* Records provided
/-- No tick takes more than one from what is left at least, in any state. -/
theorem shortestLeft_tick (s : State) (level : Level) : shortestLeft s ≤ shortestLeft (tick level s) + 1 := by
  cases hp : s.phase with
  | idle => rw [shortestLeft_of_idle hp]; exact Nat.zero_le _
  | wake => exact shortestLeft_handshake (lineOe_eq_true.mpr (.inl hp)) level
  | req => exact shortestLeft_handshake (lineOe_eq_true.mpr (.inr (.inl hp))) level
  | rel => exact shortestLeft_handshake (lineOe_eq_true.mpr (.inr (.inr hp))) level
  | wait =>
    rw [tick_of_wait level hp]
    exact shortestLeft_tickWait hp level
  | capt =>
    by_cases hl : level = s.ref
    · obtain rfl := hl
      rw [tick_of_capt_same hp]
      exact shortestLeft_tickSame hp
    · rw [tick_of_capt_change hp hl]
      exact shortestLeft_tickChange hp level

/-- An operation runs on as long as it has ticks left at least. -/
theorem runSteps_goes_on {rest : List Event} {n : Nat} : ∀ {samples : List Level} {s : State},
    s.inputs = samples.map Event.tick ++ rest → n ≤ samples.length → n < shortestLeft s →
      ∃ t, runSteps n s = .next t ∧ t.phase ≠ .idle := by
  induction n with
  | zero =>
    intro samples s _ _ hleft
    refine ⟨s, rfl, fun hidle => ?_⟩
    rw [shortestLeft_of_idle hidle] at hleft
    exact Nat.lt_irrefl 0 hleft
  | succ n ih =>
    rintro (_ | ⟨level, samples⟩) s hq hn hleft
    · exact absurd hn (Nat.not_succ_le_zero n)
    · have hstep := step_of_tick (rest := samples.map Event.tick ++ rest) hq
      have hleft' := hleft.trans_le (shortestLeft_tick (atAccess s (samples.map Event.tick ++ rest)) level)
      rw [runSteps_of_step hstep]
      exact ih (by simp) (Nat.le_of_succ_le_succ hn) (Nat.lt_of_succ_lt_succ hleft')

/-- Settles O43: at the start of WAKE 271041 ticks are left at least. -/
theorem noOperationEndsBeforeTick271041 : Obligations.NoOperationEndsBeforeTick271041 := by
  unfold Obligations.NoOperationEndsBeforeTick271041
  intro s samples rest n hp h0 hq hlen hn
  have left : shortestLeft s = 271041 := by simp [shortestLeft, ticksToWait, hp, h0]
  exact runSteps_goes_on hq hlen (left ▸ hn)

end Sys2Proof.Machine

/-! SUPPORT. The capture as a function of its samples (spec/40_decoder.md R138, R139): one sample at a time while it
goes on, its end, and the nominal frame. -/

namespace Sys2Proof.Machine

/-! ### The runs of a sequence of samples -/

/-- One bit for each even index above 3 (spec/40_decoder.md R130). -/
theorem length_dataBits (ns : List Nat) : (dataBits 0 ns).length = (ns.length - 3) / 2 := by
  induction ns using List.reverseRecOn with
  | nil => rfl
  | append_singleton ns n ih =>
    rw [dataBits_append, List.length_append, ih, List.length_append, List.length_singleton, Nat.zero_add]
    by_cases hsel : 4 ≤ ns.length ∧ ns.length % 2 = 0
    · rw [if_pos hsel, List.length_singleton]
      omega
    · rw [if_neg hsel, List.length_nil]
      omega

/-- A high level is that of an even index: run 0 is high and the levels alternate (spec/40_decoder.md R129). -/
theorem openLevel_eq_parity (c : List Level) : openLevel true c = ((closedRuns true 0 c).length % 2 == 0) := by
  induction c using List.reverseRecOn with
  | nil => rfl
  | append_singleton c x ih =>
    rw [openLevel_append, closedRuns_append]
    by_cases hx : x = openLevel true c
    · rw [if_pos hx, ← ih, hx]
    · rw [if_neg hx, List.length_append, List.length_singleton, Bool.eq_not.mpr hx, ih]
      rcases Nat.mod_two_eq_zero_or_one (closedRuns true 0 c).length with h | h <;> simp [Nat.add_mod, h]

/-- The samples before one of a capture that goes on do not end it either. -/
theorem CaptureGoesOn.of_append {c : List Level} {x : Level} (h : CaptureGoesOn (c ++ [x])) : CaptureGoesOn c := by
  obtain ⟨hruns, hopen, hfew⟩ := h
  rw [closedRuns_append] at hruns hfew
  rw [openRun_append] at hopen
  by_cases hx : x = openLevel true c
  · rw [if_pos hx] at hruns hopen hfew
    exact ⟨hruns, by omega, hfew⟩
  · rw [if_neg hx] at hruns hfew
    rw [List.length_append, List.length_singleton] at hfew
    exact ⟨fun n hn => hruns n (List.mem_append_left _ hn), hruns _ (by simp), by omega⟩

/-- The sample `x` after `c` ends a capture: it makes a run of 1000 samples or ends run 9999 (spec/40_decoder.md R134,
R135). -/
def EndsCapture (c : List Level) (x : Level) : Prop :=
  openRun true 0 (c ++ [x]) = 1000 ∨ (closedRuns true 0 (c ++ [x])).length = 10000

theorem CaptureGoesOn.not_endsCapture {c : List Level} {x : Level} (h : CaptureGoesOn (c ++ [x])) :
    ¬ EndsCapture c x := by
  have hopen := h.openShort
  have hfew := h.fewRuns
  rintro (hstall | hbound) <;> omega

/-! ### One sample -/

/-- A tick of CAPT without the end of the capture: the run goes on, or it is closed and the next begins. -/
def captureSample (x : Level) (u : State) : State :=
  if x = u.ref then { u with dur := u.dur + 1 } else { closeRun u with ref := x, dur := 1, idx := u.idx + 1 }

theorem captureSample_same (u : State) : captureSample u.ref u = { u with dur := u.dur + 1 } := if_pos rfl

theorem captureSample_change {x : Level} {u : State} (h : x ≠ u.ref) :
    captureSample x u = { closeRun u with ref := x, dur := 1, idx := u.idx + 1 } := if_neg h

@[simp] theorem captureSample_inputs (x : Level) (u : State) : (captureSample x u).inputs = u.inputs := by
  unfold captureSample
  split <;> simp

/-- In the state `u` the capture that started in `s` has taken the samples `c`. -/
structure Captured (s : State) (c : List Level) (u : State) : Prop where
  phase : u.phase = .capt
  ref : u.ref = openLevel true c
  dur : u.dur.toNat = openRun true 0 c
  idx : u.idx.toNat = (closedRuns true 0 c).length
  bitcnt : u.bitcnt.toNat = (dataBits 0 (closedRuns true 0 c)).length
  raw : ∀ k : Fin 5, (rawByte u.raw k).toNat = packedByte (dataBits 0 (closedRuns true 0 c)) k
  variant : u.variant = s.variant
  op : u.op = s.op
  err : u.err = s.err
  rdv : u.rdv = s.rdv

theorem CaptureStart.captured {s : State} (h : CaptureStart s) : Captured s [] s where
  phase := h.phase
  ref := h.ref
  dur := congrArg BitVec.toNat h.dur
  idx := congrArg BitVec.toNat h.idx
  bitcnt := congrArg BitVec.toNat h.bitcnt
  raw k := by rw [h.raw, rawByte_rawZero]; simp [packedByte, closedRuns, dataBits]
  variant := rfl
  op := rfl
  err := rfl
  rdv := rfl

namespace Captured

variable {s u : State} {c : List Level}

/-- `Captured` says nothing of the ports and the queue. -/
theorem atAccess (h : Captured s c u) (rest : List Event) : Captured s c (atAccess u rest) := { h with }

theorem dur_succ (h : Captured s c u) (hc : CaptureGoesOn c) : (u.dur + 1).toNat = openRun true 0 c + 1 := by
  have hopen := hc.openShort
  rw [← h.dur] at hopen ⊢
  exact BitVec.toNat_add_of_lt (by change u.dur.toNat + 1 < 2 ^ 10; omega)

theorem idx_succ (h : Captured s c u) (hc : CaptureGoesOn c) :
    (u.idx + 1).toNat = (closedRuns true 0 c).length + 1 := by
  have hfew := hc.fewRuns
  rw [← h.idx] at hfew ⊢
  exact BitVec.toNat_add_of_lt (by change u.idx.toNat + 1 < 2 ^ 14; omega)

theorem bitcnt_succ (h : Captured s c u) (hc : CaptureGoesOn c) :
    (u.bitcnt + 1).toNat = (dataBits 0 (closedRuns true 0 c)).length + 1 := by
  have hfew := hc.fewRuns
  have hbits := h.bitcnt
  rw [length_dataBits] at hbits ⊢
  rw [← hbits]
  exact BitVec.toNat_add_of_lt (by change u.bitcnt.toNat + 1 < 2 ^ 13; omega)

/-- A pushed bit is the next of the packed bits. -/
theorem rawByte_pushBit (h : Captured s c u) (b : Bool) (k : Fin 5) :
    (rawByte (pushBit b u).raw k).toNat = packedByte (dataBits 0 (closedRuns true 0 c) ++ [b]) k := by
  rw [rawByte_pushBit_toNat, packedByte_append, h.bitcnt, h.raw]
  have hk := k.isLt
  exact if_congr ⟨fun ⟨_, heq⟩ => heq.symm, fun heq => ⟨by omega, heq.symm⟩⟩ rfl rfl

/-- The bits of the runs when the run in progress is closed. -/
theorem closeRun_bits (h : Captured s c u) (hc : CaptureGoesOn c) :
    (closeRun u).bitcnt.toNat = (dataBits 0 (closedRuns true 0 c ++ [openRun true 0 c])).length ∧
      ∀ k : Fin 5, (rawByte (closeRun u).raw k).toNat =
        packedByte (dataBits 0 (closedRuns true 0 c ++ [openRun true 0 c])) k := by
  have recorded : Captured s c { u with record := some { index := u.idx, level := u.ref, dur := u.dur } } := { h with }
  rw [closeRun_eq, dataBits_append, h.idx, h.dur, Nat.zero_add]
  by_cases hsel : 3 < (closedRuns true 0 c).length ∧ (closedRuns true 0 c).length % 2 = 0
  · rw [if_pos hsel, if_pos (by exact hsel)]
    refine ⟨?_, recorded.rawByte_pushBit _⟩
    rw [pushBit_bitcnt, List.length_append]
    exact recorded.bitcnt_succ hc
  · rw [if_neg hsel, if_neg (by exact hsel), List.append_nil]
    exact ⟨h.bitcnt, h.raw⟩

/-- One more sample. -/
theorem captureSample (h : Captured s c u) (hc : CaptureGoesOn c) (x : Level) :
    Captured s (c ++ [x]) (captureSample x u) := by
  have hlevel := openLevel_append x c true
  have hruns := closedRuns_append x c true 0
  have hopen := openRun_append x c true 0
  by_cases hx : x = u.ref
  · obtain rfl := hx
    rw [if_pos h.ref] at hruns hopen
    rw [captureSample_same]
    exact { h with
      ref := hlevel.symm
      dur := (h.dur_succ hc).trans hopen.symm
      idx := hruns ▸ h.idx
      bitcnt := hruns ▸ h.bitcnt
      raw := hruns ▸ h.raw }
  · rw [captureSample_change hx]
    rw [h.ref] at hx
    rw [if_neg hx] at hruns hopen
    obtain ⟨hbitcnt, hraw⟩ := h.closeRun_bits hc
    exact {
      phase := by simp [h.phase]
      ref := hlevel.symm
      dur := hopen.symm
      idx := by rw [hruns, List.length_append]; exact h.idx_succ hc
      bitcnt := hruns ▸ hbitcnt
      raw := hruns ▸ hraw
      variant := by simp [h.variant]
      op := by simp [h.op]
      err := by simp [h.err]
      rdv := by simp [h.rdv] }

/-- A tick of CAPT is one sample, with the end of the capture where that sample ends it. -/
theorem tick (h : Captured s c u) (hc : CaptureGoesOn c) (x : Level) :
    (EndsCapture c x ∧ tick x u = endOfCapture (Machine.captureSample x u)) ∨
      (¬ EndsCapture c x ∧ tick x u = Machine.captureSample x u) := by
  have hfew := hc.fewRuns
  have hruns := closedRuns_append x c true 0
  have hopen := openRun_append x c true 0
  unfold EndsCapture
  by_cases hx : x = u.ref
  · obtain rfl := hx
    rw [if_pos h.ref] at hruns hopen
    rw [hruns, hopen, ← h.dur_succ hc, tick_of_capt_same h.phase, captureSample_same]
    rcases tickSame_cases u with ⟨hstall, ht⟩ | ⟨hne, ht⟩
    · exact .inl ⟨.inl hstall, ht⟩
    · exact .inr ⟨by rintro (hstall | hbound); exacts [hne hstall, by omega], ht⟩
  · rw [if_neg fun heq => hx (heq.trans h.ref.symm)] at hruns hopen
    rw [hruns, hopen, List.length_append, List.length_singleton, ← h.idx_succ hc, tick_of_capt_change h.phase hx,
      captureSample_change hx]
    rcases tickChange_cases x u with ⟨hbound, ht⟩ | ⟨hne, ht⟩
    · exact .inl ⟨.inr hbound, ht⟩
    · exact .inr ⟨by rintro (hstall | hbound); exacts [by omega, hne hbound], ht⟩

end Captured

/-! ### The records -/

/-- A record as numbers. -/
def recordView (r : Record) : Nat × Level × Nat := (r.index.toNat, r.level, r.dur.toNat)

/-- The records of ended runs of the given lengths: run 0 is high and the levels alternate. -/
def runRecords (ns : List Nat) : List (Nat × Level × Nat) := ns.zipIdx.map fun p => (p.2, p.2 % 2 == 0, p.1)

theorem runRecords_append (ns : List Nat) (n : Nat) :
    runRecords (ns ++ [n]) = runRecords ns ++ [(ns.length, ns.length % 2 == 0, n)] := by
  simp [runRecords, List.zipIdx_append]

theorem recordsAlong_of_step {s t : State} (h : step s = .next t) (n : Nat) :
    recordsAlong (n + 1) s = t.record.toList ++ recordsAlong n t := by
  rw [recordsAlong, h]

/-- The records of one step more. -/
theorem recordsAlong_succ {n : Nat} {u v : State} : ∀ {s : State}, runSteps n s = .next u → step u = .next v →
    recordsAlong (n + 1) s = recordsAlong n s ++ v.record.toList := by
  induction n with
  | zero =>
    intro s hu hv
    cases hu
    rw [recordsAlong_of_step hv]
    exact List.append_nil _
  | succ n ih =>
    intro s hu hv
    cases hst : step s with
    | next t =>
      rw [runSteps_of_step hst] at hu
      have tail := ih hu hv
      calc recordsAlong (n + 1 + 1) s = t.record.toList ++ recordsAlong (n + 1) t := recordsAlong_of_step hst _
        _ = t.record.toList ++ (recordsAlong n t ++ v.record.toList) := by rw [tail]
        _ = recordsAlong (n + 1) s ++ v.record.toList := by rw [recordsAlong_of_step hst, List.append_assoc]
    | fault r => simp [runSteps, hst] at hu
    | refused r => simp [runSteps, hst] at hu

* What the exercise asks
Only one stretch of the records above is wanted: the lines between the one holding "(u.bitcnt + 1).toNat" and the one holding "(rawByte (pushBit b", inclusive, reproduced exactly.

* Written response
    (u.bitcnt + 1).toNat = (dataBits 0 (closedRuns true 0 c)).length + 1 := by
  have hfew := hc.fewRuns
  have hbits := h.bitcnt
  rw [length_dataBits] at hbits ⊢
  rw [← hbits]
  exact BitVec.toNat_add_of_lt (by change u.bitcnt.toNat + 1 < 2 ^ 13; omega)

/-- A pushed bit is the next of the packed bits. -/
theorem rawByte_pushBit (h : Captured s c u) (b : Bool) (k : Fin 5) :
    (rawByte (pushBit b u).raw k).toNat = packedByte (dataBits 0 (closedRuns true 0 c) ++ [b]) k := by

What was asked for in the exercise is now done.